Week Four: Special Victims Unit


            There’s been a rape.  It’s the talk of the BAM League.  True, it was only a trade-rape, but from the way the owners are raving about it, one would think an actual rape had occurred.

            One of the more interesting facets of the BAM League is inter-sport trading.  Because a single owner controls four rosters spanning the four major sports, he has a lot of trading material at his disposal.  Hockey players can be traded for baseball players or basketball for football or in combination or one for the other and back around again.  In the BAM League, there are no rules limiting trades; your trading options are as limitless as your imagination.

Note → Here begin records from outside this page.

-- ==== Sys2Proof/Laws/DramB.lean ====
section
/-! SUPPORT.  Operations that leave DRAM as it was, part 2 of 4: one lemma for each operation that returns a device. -/

set_option linter.unusedTactic false
set_option linter.unreachableTactic false

namespace Sys2Proof.Machine

theorem Dev.strapSeen_km {d0 d : Dev} {x1 : _} (h : Km d0 d) : Km d0 (Dev.strapSeen d x1) := by
  unfold Dev.strapSeen
  repeat' (first
    | (with_reducible (first
      | assumption | refine ite_km ?_ ?_ | refine Dev.up_km ?_ | refine Dev.onlyIf_km ?_ ?_ | refine Km.to ?_))
    | (intro _) | (refine Km.of ?_; dsimp only) | dsimp only | split)

theorem Dev.edpStrap_km {d0 d : Dev} (h : Km d0 d) : Km d0 (Dev.edpStrap d) := by
  unfold Dev.edpStrap
  repeat' (first
    | (with_reducible (first
      | assumption | refine ite_km ?_ ?_ | refine Km.to ?_))
    | (intro _) | (refine Km.of ?_; dsimp only) | dsimp only | split)

theorem Dev.cfgApply_km {d0 d : Dev} (h : Km d0 d) : Km d0 (Dev.cfgApply d) := by
  unfold Dev.cfgApply
  repeat' (first
    | (with_reducible (first
      | assumption | refine ite_km ?_ ?_ | refine Dev.sg_km ?_ | refine Dev.logE_km ?_ | refine Dev.attn_km ?_
      | refine Dev.onlyIf_km ?_ ?_ | refine Km.to ?_))
    | (intro _) | (refine Km.of ?_; dsimp only) | dsimp only | split)

theorem Dev.logSev_km {d0 d : Dev} {x1 : _} (h : Km d0 d) : Km d0 (Dev.logSev d x1) := by
  unfold Dev.logSev
  repeat' (first
    | (with_reducible (first
      | assumption | refine ite_km ?_ ?_ | refine Dev.logE_km ?_ | refine Dev.draw_km ?_ | refine Km.to ?_))
    | (intro _) | (refine Km.of ?_; dsimp only) | dsimp only | split)

theorem Dev.fenceOff_km {d0 d : Dev} (h : Km d0 d) : Km d0 (Dev.fenceOff d) := by
  unfold Dev.fenceOff
  repeat' (first
    | (with_reducible (first
      | assumption | refine ite_km ?_ ?_ | refine Dev.each_km ?_ ?_ | refine Dev.logSev_km ?_
      | refine Dev.attn_km ?_ | refine Dev.onlyIf_km ?_ ?_ | refine Dev.sg_km ?_ | refine Km.to ?_))
    | (intro _) | (refine Km.of ?_; dsimp only) | dsimp only | split)

theorem Dev.healthApply_km {d0 d : Dev} (h : Km d0 d) : Km d0 (Dev.healthApply d) := by
  unfold Dev.healthApply
  repeat' (first
    | (with_reducible (first
      | assumption | refine ite_km ?_ ?_ | refine Dev.sg_km ?_ | refine Km.to ?_))
    | (intro _) | (refine Km.of ?_; dsimp only) | dsimp only | split)

theorem Dev.judge_km {d0 d : Dev} (h : Km d0 d) : Km d0 (Dev.judge d) := by
  unfold Dev.judge
  repeat' (first
    | (with_reducible (first
      | assumption | refine ite_km ?_ ?_ | refine Dev.incSat_km ?_ | refine Km.to ?_))
    | (intro _) | (refine Km.of ?_; dsimp only) | dsimp only | split)

theorem Dev.slotTo_km {d0 d : Dev} {x1 x2 : _} (h : Km d0 d) : Km d0 (Dev.slotTo d x1 x2) := by
  unfold Dev.slotTo
  repeat' (first
    | (with_reducible (first
      | assumption | refine ite_km ?_ ?_ | refine Km.to ?_))
    | (intro _) | (refine Km.of ?_; dsimp only) | dsimp only | split)

theorem Dev.slotChoose_km {d0 d : Dev} {pass : BitVec 2} {l : List Nat} (h : Km d0 d) :
    Km d0 (Dev.slotChoose pass l d).1 := by
  induction l generalizing d with
  | nil => exact h
  | cons s t ih =>
    unfold Dev.slotChoose
    split
    · exact h
    · exact ih (Dev.attn_km (Dev.logE_km (Dev.slotTo_km h)))

theorem Dev.keyStep_km {d0 d : Dev} {x1 : _} (h : Km d0 d) : Km d0 (Dev.keyStep d x1) := by
  unfold Dev.keyStep
  repeat' (first
    | (with_reducible (first
      | assumption | refine ite_km ?_ ?_ | refine Dev.up_km ?_ | refine Km.to ?_))
    | (intro _) | (refine Km.of ?_; dsimp only) | dsimp only | split)

theorem Dev.startBoot_km {d0 d : Dev} {x1 : _} (h : Km d0 d) : Km d0 (Dev.startBoot d x1).1 := by
  unfold Dev.startBoot
  repeat' (first
    | (with_reducible (first
      | assumption | refine ite_km ?_ ?_ | refine Dev.sg_km ?_ | refine Dev.keyStep_km ?_
      | refine Dev.slotChoose_km ?_ | refine Dev.up_km ?_ | refine Dev.judge_km ?_ | refine Dev.healthApply_km ?_
      | refine Dev.fenceOff_km ?_ | refine Dev.cfgApply_km ?_ | refine Km.to ?_))
    | (intro _) | (refine Km.of ?_; dsimp only) | dsimp only | split)

theorem Dev.healthWrite_km {d0 d : Dev} {x0 : _} (h : Km d0 d) : Km d0 (Dev.healthWrite x0 d) := by
  unfold Dev.healthWrite
  repeat' (first
    | (with_reducible (first
      | assumption | refine ite_km ?_ ?_ | refine Dev.mramStore_km ?_ | refine Km.to ?_))
    | (intro _) | (refine Km.of ?_; dsimp only) | dsimp only | split)

theorem Dev.healthUpdate_km {d0 d : Dev} {x1 : _} (h : Km d0 d) : Km d0 (Dev.healthUpdate d x1) := by
  unfold Dev.healthUpdate
  repeat' (first
    | (with_reducible (first
      | assumption | refine ite_km ?_ ?_ | refine Dev.healthWrite_km ?_ | refine Km.to ?_))
    | (intro _) | (refine Km.of ?_; dsimp only) | dsimp only | split)

theorem Dev.startTest_km {d0 d : Dev} {x1 : _} (h : Km d0 d) : Km d0 (Dev.startTest d x1) := by
  unfold Dev.startTest
  repeat' (first
    | (with_reducible (first
      | assumption | refine ite_km ?_ ?_ | refine Dev.attn_km ?_ | refine Dev.healthUpdate_km ?_
      | refine Dev.onlyIf_km ?_ ?_ | refine Km.to ?_))
    | (intro _) | (refine Km.of ?_; dsimp only) | dsimp only | split)

theorem Dev.starterReason_km {d0 d : Dev} {x1 : _} (h : Km d0 d) : Km d0 (Dev.starterReason d x1) := by
  unfold Dev.starterReason
  repeat' (first
    | (with_reducible (first
      | assumption | refine ite_km ?_ ?_ | refine Dev.sg_km ?_ | refine Km.to ?_))
    | (intro _) | (refine Km.of ?_; dsimp only) | dsimp only | split)

theorem Dev.starterEnter_km {d0 d : Dev} {x1 x2 : _} (h : Km d0 d) : Km d0 (Dev.starterEnter d x1 x2) := by
  unfold Dev.starterEnter
  repeat' (first
    | (with_reducible (first
      | assumption | refine ite_km ?_ ?_ | refine Dev.statusPicture_km ?_ | refine Dev.poolShow_km ?_
      | refine Dev.sg_km ?_ | refine Dev.starterReason_km ?_ | refine Dev.dn_km ?_ | refine Dev.attn_km ?_
      | refine Km.to ?_))
    | (intro _) | (refine Km.of ?_; dsimp only) | dsimp only | split)

theorem Dev.coefLoad_km {d0 d : Dev} (h : Km d0 d) : Km d0 (Dev.coefLoad d) := by
  unfold Dev.coefLoad
  repeat' (first
    | (with_reducible (first
      | assumption | refine ite_km ?_ ?_ | refine Km.to ?_))
    | (intro _) | (refine Km.of ?_; dsimp only) | dsimp only | split)
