theorem Dev.abandon_km {d0 d : Dev} (h : Km d0 d) : Km d0 (Dev.abandon d) := by
  unfold Dev.abandon
  repeat' (first
    | (with_reducible (first
      | assumption | refine ite_km ?_ ?_ | refine Km.to ?_))
    | (intro _) | (refine Km.of ?_; dsimp only) | dsimp only | split)

theorem Dev.holdExit_km {d0 d : Dev} {x1 : _} (h : Km d0 d) : Km d0 (Dev.holdExit d x1) := by
  unfold Dev.holdExit
  repeat' (first
    | (with_reducible (first
      | assumption | refine ite_km ?_ ?_ | refine Dev.moveTo_km ?_ | refine Dev.up_km ?_ | refine Dev.sg_km ?_
      | refine Km.to ?_))
    | (intro _) | (refine Km.of ?_; dsimp only) | dsimp only | split)

theorem Dev.clearHist_km {d0 d : Dev} {x1 : _} (h : Km d0 d) : Km d0 (Dev.clearHist d x1) := by
  unfold Dev.clearHist
  repeat' (first
    | (with_reducible (first
      | assumption | refine ite_km ?_ ?_ | refine Km.to ?_))
    | (intro _) | (refine Km.of ?_; dsimp only) | dsimp only | split)

theorem Dev.raceEnd_km {d0 d : Dev} {x1 : _} (h : Km d0 d) : Km d0 (Dev.raceEnd d x1) := by
  unfold Dev.raceEnd
  repeat' (first
    | (with_reducible (first
      | assumption | refine ite_km ?_ ?_ | refine Km.to ?_))
    | (intro _) | (refine Km.of ?_; dsimp only) | dsimp only | split)

theorem Dev.releaseAll_km {d0 d : Dev} {x1 : _} (h : Km d0 d) : Km d0 (Dev.releaseAll d x1) := by
  unfold Dev.releaseAll
  repeat' (first
    | (with_reducible (first
      | assumption | refine ite_km ?_ ?_ | refine Dev.release_km ?_ | refine Km.to ?_))
    | (intro _) | (refine Km.of ?_; dsimp only) | dsimp only | split)

theorem Dev.holdOff_km {d0 d : Dev} {x1 : _} (h : Km d0 d) : Km d0 (Dev.holdOff d x1) := by
  unfold Dev.holdOff
  repeat' (first
    | (with_reducible (first
      | assumption | refine ite_km ?_ ?_ | refine Dev.putCrust_km ?_ | refine Dev.dn_km ?_ | refine Km.to ?_))
    | (intro _) | (refine Km.of ?_; dsimp only) | dsimp only | split)

theorem Dev.planeShow_km {d0 d : Dev} {x1 : _} (h : Km d0 d) : Km d0 (Dev.planeShow d x1) := by
  unfold Dev.planeShow
  repeat' (first
    | (with_reducible (first
      | assumption | refine ite_km ?_ ?_ | refine Dev.sg_km ?_ | refine Km.to ?_))
    | (intro _) | (refine Km.of ?_; dsimp only) | dsimp only | split)

theorem Dev.crustShow_km {d0 d : Dev} {x1 : _} (h : Km d0 d) : Km d0 (Dev.crustShow d x1) := by
  unfold Dev.crustShow
  repeat' (first
    | (with_reducible (first
      | assumption | refine ite_km ?_ ?_ | refine Dev.largeShow_km ?_ | refine Dev.sg_km ?_ | refine Km.to ?_))
    | (intro _) | (refine Km.of ?_; dsimp only) | dsimp only | split)

theorem Dev.dissolve_km {d0 d : Dev} {x1 x2 : _} (h : Km d0 d) : Km d0 (Dev.dissolve d x1 x2) := by
  unfold Dev.dissolve
  repeat' (first
    | (with_reducible (first
      | assumption | refine ite_km ?_ ?_ | refine Dev.each_km ?_ ?_ | refine Dev.putCrust_km ?_
      | refine Dev.crustShow_km ?_ | refine Dev.planeShow_km ?_ | refine Dev.storeShow_km ?_ | refine Dev.up_km ?_
      | refine Dev.onlyIf_km ?_ ?_ | refine Dev.dn_km ?_ | refine Km.to ?_))
    | (intro _) | (refine Km.of ?_; dsimp only) | dsimp only | split)

theorem Dev.safeBlackOff_km {d0 d : Dev} {x1 : _} (h : Km d0 d) : Km d0 (Dev.safeBlackOff d x1) := by
  unfold Dev.safeBlackOff
  repeat' (first
    | (with_reducible (first
      | assumption | refine ite_km ?_ ?_ | refine Dev.putPst_km ?_ | refine Dev.sg_km ?_ | refine Km.to ?_))
    | (intro _) | (refine Km.of ?_; dsimp only) | dsimp only | split)
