@[simp] theorem Dev.sgWord_now (d : Dev) (k : Nat) (v : Word) : (d.sgWord k v).now = d.now := rfl
@[simp] theorem Dev.sgWord_free (d : Dev) (k : Nat) (v : Word) : (d.sgWord k v).free = d.free := rfl
@[simp] theorem Dev.sgWord_out (d : Dev) (k : Nat) (v : Word) : (d.sgWord k v).out = d.out := rfl
@[simp] theorem Dev.sgWord_regs (d : Dev) (k : Nat) (v : Word) : (d.sgWord k v).regs = Tab.put dfltU d.regs k v := rfl
@[simp] theorem Dev.sgWord_proof (d : Dev) (k : Nat) (v : Word) : (d.sgWord k v).proof = d.proof := rfl
@[simp] theorem Dev.sgWord_active (d : Dev) (k : Nat) (v : Word) : (d.sgWord k v).active = d.active := rfl
@[simp] theorem Dev.sgWord_armed (d : Dev) (k : Nat) (v : Word) : (d.sgWord k v).armed = d.armed := rfl
@[simp] theorem Dev.sgWord_late (d : Dev) (k : Nat) (v : Word) : (d.sgWord k v).late = d.late := rfl
@[simp] theorem Dev.sgWord_strobes (d : Dev) (k : Nat) (v : Word) : (d.sgWord k v).strobes = d.strobes := rfl
@[simp] theorem Dev.sgWord_seq (d : Dev) (k : Nat) (v : Word) : (d.sgWord k v).seq = d.seq := rfl
@[simp] theorem Dev.sgWord_pipeSt (d : Dev) (k : Nat) (v : Word) : (d.sgWord k v).pipeSt = d.pipeSt := rfl
@[simp] theorem Dev.sgWord_posted (d : Dev) (k : Nat) (v : Word) : (d.sgWord k v).posted = d.posted := rfl
@[simp] theorem Dev.sgWord_heldReads (d : Dev) (k : Nat) (v : Word) : (d.sgWord k v).heldReads = d.heldReads := rfl
@[simp] theorem Dev.sgWord_latch (d : Dev) (k : Nat) (v : Word) : (d.sgWord k v).latch = d.latch := rfl
@[simp] theorem Dev.sgWord_heldLo (d : Dev) (k : Nat) (v : Word) : (d.sgWord k v).heldLo = d.heldLo := rfl
@[simp] theorem Dev.sgWord_locked (d : Dev) (k : Nat) (v : Word) : (d.sgWord k v).locked = d.locked := rfl
@[simp] theorem Dev.sgWord_mismatches (d : Dev) (k : Nat) (v : Word) : (d.sgWord k v).mismatches = d.mismatches := rfl
@[simp] theorem Dev.sgWord_latent (d : Dev) (k : Nat) (v : Word) : (d.sgWord k v).latent = d.latent := rfl
@[simp] theorem Dev.sgWord_superseded (d : Dev) (k : Nat) (v : Word) : (d.sgWord k v).superseded = d.superseded := rfl
@[simp] theorem Dev.sgWord_accepted (d : Dev) (k : Nat) (v : Word) : (d.sgWord k v).accepted = d.accepted := rfl
@[simp] theorem Dev.sgWord_log (d : Dev) (k : Nat) (v : Word) : (d.sgWord k v).log = d.log := rfl
@[simp] theorem Dev.sgWord_logNext (d : Dev) (k : Nat) (v : Word) : (d.sgWord k v).logNext = d.logNext := rfl
@[simp] theorem Dev.sgWord_logUsed (d : Dev) (k : Nat) (v : Word) : (d.sgWord k v).logUsed = d.logUsed := rfl
@[simp] theorem Dev.sgWord_logDropped (d : Dev) (k : Nat) (v : Word) : (d.sgWord k v).logDropped = d.logDropped := rfl
@[simp] theorem Dev.sgWord_logDeferred (d : Dev) (k : Nat) (v : Word) :
    (d.sgWord k v).logDeferred = d.logDeferred := rfl
@[simp] theorem Dev.sgWord_logOverwritten (d : Dev) (k : Nat) (v : Word) :
    (d.sgWord k v).logOverwritten = d.logOverwritten := rfl
@[simp] theorem Dev.sgWord_startAt (d : Dev) (k : Nat) (v : Word) : (d.sgWord k v).startAt = d.startAt := rfl
@[simp] theorem Dev.sgWord_mem (d : Dev) (k : Nat) (v : Word) : (d.sgWord k v).mem = d.mem := rfl
@[simp] theorem Dev.sgWord_hostMem (d : Dev) (k : Nat) (v : Word) : (d.sgWord k v).hostMem = d.hostMem := rfl
@[simp] theorem Dev.sgWord_surf (d : Dev) (k : Nat) (v : Word) : (d.sgWord k v).surf = d.surf := rfl
@[simp] theorem Dev.sgWord_fence (d : Dev) (k : Nat) (v : Word) : (d.sgWord k v).fence = d.fence := rfl
@[simp] theorem Dev.sgWord_watchArmed (d : Dev) (k : Nat) (v : Word) : (d.sgWord k v).watchArmed = d.watchArmed := rfl
@[simp] theorem Dev.sgWord_soon (d : Dev) (k : Nat) (v : Word) : (d.sgWord k v).soon = d.soon := rfl
@[simp] theorem Dev.sgWord_bell (d : Dev) (k : Nat) (v : Word) : (d.sgWord k v).bell = d.bell := rfl
@[simp] theorem Dev.sgWord_cmdAt (d : Dev) (k : Nat) (v : Word) : (d.sgWord k v).cmdAt = d.cmdAt := rfl
@[simp] theorem Dev.sgWord_hints (d : Dev) (k : Nat) (v : Word) : (d.sgWord k v).hints = d.hints := rfl
@[simp] theorem Dev.sgWord_hinted (d : Dev) (k : Nat) (v : Word) : (d.sgWord k v).hinted = d.hinted := rfl
@[simp] theorem Dev.sgWord_changed (d : Dev) (k : Nat) (v : Word) : (d.sgWord k v).changed = d.changed := rfl
@[simp] theorem Dev.sgWord_dirty (d : Dev) (k : Nat) (v : Word) : (d.sgWord k v).dirty = d.dirty := rfl
@[simp] theorem Dev.sgWord_tiles (d : Dev) (k : Nat) (v : Word) : (d.sgWord k v).tiles = d.tiles := rfl
@[simp] theorem Dev.sgWord_crust (d : Dev) (k : Nat) (v : Word) : (d.sgWord k v).crust = d.crust := rfl
@[simp] theorem Dev.sgWord_claims (d : Dev) (k : Nat) (v : Word) : (d.sgWord k v).claims = d.claims := rfl
@[simp] theorem Dev.sgWord_replan (d : Dev) (k : Nat) (v : Word) : (d.sgWord k v).replan = d.replan := rfl
@[simp] theorem Dev.sgWord_tmRam (d : Dev) (k : Nat) (v : Word) : (d.sgWord k v).tmRam = d.tmRam := rfl
@[simp] theorem Dev.sgWord_lutRam (d : Dev) (k : Nat) (v : Word) : (d.sgWord k v).lutRam = d.lutRam := rfl
@[simp] theorem Dev.sgWord_loads (d : Dev) (k : Nat) (v : Word) : (d.sgWord k v).loads = d.loads := rfl
@[simp] theorem Dev.sgWord_hist (d : Dev) (k : Nat) (v : Word) : (d.sgWord k v).hist = d.hist := rfl
@[simp] theorem Dev.sgWord_refs (d : Dev) (k : Nat) (v : Word) : (d.sgWord k v).refs = d.refs := rfl
@[simp] theorem Dev.sgWord_flipCarry (d : Dev) (k : Nat) (v : Word) : (d.sgWord k v).flipCarry = d.flipCarry := rfl
@[simp] theorem Dev.sgWord_rises (d : Dev) (k : Nat) (v : Word) : (d.sgWord k v).rises = d.rises := rfl
@[simp] theorem Dev.sgWord_ceTimes (d : Dev) (k : Nat) (v : Word) : (d.sgWord k v).ceTimes = d.ceTimes := rfl
@[simp] theorem Dev.sgWord_declTest (d : Dev) (k : Nat) (v : Word) : (d.sgWord k v).declTest = d.declTest := rfl
@[simp] theorem Dev.sgWord_poison (d : Dev) (k : Nat) (v : Word) : (d.sgWord k v).poison = d.poison := rfl
@[simp] theorem Dev.sgWord_scJob (d : Dev) (k : Nat) (v : Word) : (d.sgWord k v).scJob = d.scJob := rfl
@[simp] theorem Dev.sgWord_scLast (d : Dev) (k : Nat) (v : Word) : (d.sgWord k v).scLast = d.scLast := rfl
@[simp] theorem Dev.sgWord_dmaWords (d : Dev) (k : Nat) (v : Word) : (d.sgWord k v).dmaWords = d.dmaWords := rfl
@[simp] theorem Dev.sgWord_dmaServed (d : Dev) (k : Nat) (v : Word) : (d.sgWord k v).dmaServed = d.dmaServed := rfl
@[simp] theorem Dev.sgWord_descBad (d : Dev) (k : Nat) (v : Word) : (d.sgWord k v).descBad = d.descBad := rfl
@[simp] theorem Dev.sgWord_training (d : Dev) (k : Nat) (v : Word) : (d.sgWord k v).training = d.training := rfl
@[simp] theorem Dev.sgWord_lastTick (d : Dev) (k : Nat) (v : Word) : (d.sgWord k v).lastTick = d.lastTick := rfl
@[simp] theorem Dev.sgWord_tickSrc (d : Dev) (k : Nat) (v : Word) : (d.sgWord k v).tickSrc = d.tickSrc := rfl
@[simp] theorem Dev.sgWord_refEdge (d : Dev) (k : Nat) (v : Word) : (d.sgWord k v).refEdge = d.refEdge := rfl
@[simp] theorem Dev.sgWord_hearth (d : Dev) (k : Nat) (v : Word) : (d.sgWord k v).hearth = d.hearth := rfl
@[simp] theorem Dev.sgWord_icp (d : Dev) (k : Nat) (v : Word) : (d.sgWord k v).icp = d.icp := rfl
@[simp] theorem Dev.sgWord_power (d : Dev) (k : Nat) (v : Word) : (d.sgWord k v).power = d.power := rfl
@[simp] theorem Dev.sgWord_test (d : Dev) (k : Nat) (v : Word) : (d.sgWord k v).test = d.test := rfl
@[simp] theorem Dev.sgWord_challenge (d : Dev) (k : Nat) (v : Word) : (d.sgWord k v).challenge = d.challenge := rfl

            As evidenced by the first BAM League season, a common strategy is to dump one sport’s roster when in the championship hunt for a different sport.  For example, if I make the playoffs in baseball and I think I have a legitimate chance to win, but feel I need one more strong contributor to put me over the top, I may trade away one of my better basketball players to secure that extra baseball insurance.  In the vacuum of side by side comparison, the trade will look unbalanced, as it would require the sacrifice of a basketball player that far outranks the baseball player to get the deal through.  A trade like this would be done to improve a single roster in the owner’s stable at the expense of a different roster.  But the move would be done near or during the playoffs, when the money is on the line, thereby justifying itself with quick results.  It’s risky, but possibly worth the risk.  The wide-open trading of the BAM League allows for these types of trade strategies.  That being said, the majority of trades are still intra-sport, as equity is easier to agree upon.

            And it should be noted how the trade process works in the BAM league, though it is nothing out of the ordinary.  Once an owner proposes a trade to another owner, that owner must choose to accept the trade, reject it, or construct a counter-offer.  If the trade is accepted, the fairness of the trade is judged in a league-wide vote amongst the other eight owners (the co-owned teams only get one vote).  In the case of a 4-4 split, the trade goes through, as it not considered blatantly unfair.

            Trades are an important part of Fantasy management.  It’s important to get rid of players that are overrated, and sell high, while accumulating players that are underrated on the cheap, and buy low.  The timing of the trade is what matters most, as variant performance is what makes good players become available.  And, in my opinion, that is precisely how owners make the majority of their mistakes with trades: bad timing.

            Fantasy owners have the entire off-season and the draft to straighten out their roster for a single sport.  One would think that with all that time to plan, barring any unforeseeable setbacks, maintaining a competitive roster would be entirely doable.  Granted, discerning the capability of a an individual player cannot be done with any practical accuracy until the season is underway, but it’s foolish to throw away all that off-season planning and consideration based on early season impressions.  Sports are too variant to be judged on small sample sizes.  A single-game performance is almost impossible to gauge correctly; it could just as easily be a fluke as it could be a sign of good things to come.  Patience is critical.  It takes time to be sure.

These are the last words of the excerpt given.